/-- PROCESS with a table and every window in use passing its check: the corrected samples, the sums, DONE. -/
theorem process_of_ok {s : State} {rows : WinIdx → List Nat} (hped : s.pedValid = true)
    (h : ∀ k ∈ windowsInUse s.winCount, s.checkWindow k = .ok (rows k)) :
    s.process =
      { s.subtract.writeWindows rows (windowsInUse s.winCount) with resValid := true, phase := .done } := by
  have hint := integrate_append_of_ok (s := s.subtract) [] fun k hk => (checkWindow_subtract s k).trans (h k hk)
  rw [List.append_nil] at hint
  simp only [State.process, hped, if_true, hint, State.integrate]

/-- PROCESS with a table and window `k` the first to fault: the corrected samples, the sums before it, its error. -/
theorem process_of_fault {s : State} {rows : WinIdx → List Nat} {ls ms : List WinIdx} {k : WinIdx} {e : ErrCode}
    (hped : s.pedValid = true) (hsplit : windowsInUse s.winCount = ls ++ k :: ms)
    (hls : ∀ l ∈ ls, s.checkWindow l = .ok (rows l)) (hk : s.checkWindow k = .error e) :
    s.process = (s.subtract.writeWindows rows ls).raise e (k.setWidth 16) := by
  have hint := integrate_append_of_ok (s := s.subtract) (k :: ms) fun l hl =>
    (checkWindow_subtract s l).trans (hls l hl)
  have hfault : (s.subtract.writeWindows rows ls).checkWindow k = .error e := by
    rw [writeWindows_eq]
    exact (checkWindow_subtract s k).trans hk
  simp only [State.process, hped, if_true, hsplit, hint, integrate_cons_of_error ms hfault]

theorem process_of_no_table {s : State} (hped : s.pedValid = false) : s.process = s.raise .pedNotLoaded 0 := by
  simp only [State.process, hped, if_false, Bool.false_eq_true]

/-! ### The fault reported (R181) -/

/-- Settles O42: the windows before `k` in the list of those in use are those below it, and pass their checks. -/
theorem lowestFaultingWindowIsReported : Obligations.LowestFaultingWindowIsReported := by
  intro s k e hinv hp hped hcount hfault hbelow
  obtain ⟨⟨hhdr, -⟩, -⟩ := hinv.inProc hp
  obtain ⟨ls, ms, hsplit, hls⟩ := windowsInUse_split hcount
  have hok : ∀ l ∈ ls, s.checkWindow l = .ok (s.windowSlots l) := fun l hl => by
    obtain ⟨rows, h⟩ := hbelow l (hls l hl)
    exact checkWindow_windowSlots h
  have hend := process_of_fault (s := { s with port := [] }) hped hsplit hok hfault
  have hdec : e.isDecode = false := by
    obtain rfl | rfl | rfl := checkWindow_error hfault <;> rfl
  rw [writeWindows_eq] at hend
  refine ⟨_, step_engine_of_proc hp, ?_⟩
  rw [hend]
  exact ⟨rfl, rfl, BitVec.toNat_setWidth_of_le (by decide), by simp [hdec, hhdr], by simp [hdec], rfl, by simp [hdec]⟩

/-! ### The sums (R179) -/

/-- In PROC the rows of a window that passes its check are rows of the packet. -/
theorem Inv.rows_subset_packetSlots {s : State} (h : Inv s) (hp : s.phase = .proc) {k : WinIdx} {rows : List Nat}
    (hk : s.checkWindow k = .ok rows) : ∀ j ∈ rows, j ∈ packetSlots s.hdr := by
  obtain ⟨-, -, hrows, -⟩ := h.inProc hp
  obtain ⟨-, -, htouched⟩ := checkWindow_ok hk
  exact fun j hj => hrows.mem_packetSlots (BitVec.lt_of_getLsbD (htouched j hj)) (htouched j hj)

------------

--- What this task involves ---
Where a line in the material above holds "State", copy that line.

--- Solution to this problem ---
theorem process_of_ok {s : State} {rows : WinIdx → List Nat} (hped : s.pedValid = true)
  simp only [State.process, hped, if_true, hint, State.integrate]
theorem process_of_fault {s : State} {rows : WinIdx → List Nat} {ls ms : List WinIdx} {k : WinIdx} {e : ErrCode}
  simp only [State.process, hped, if_true, hsplit, hint, integrate_cons_of_error ms hfault]
theorem process_of_no_table {s : State} (hped : s.pedValid = false) : s.process = s.raise .pedNotLoaded 0 := by
  simp only [State.process, hped, if_false, Bool.false_eq_true]
theorem Inv.rows_subset_packetSlots {s : State} (h : Inv s) (hp : s.phase = .proc) {k : WinIdx} {rows : List Nat}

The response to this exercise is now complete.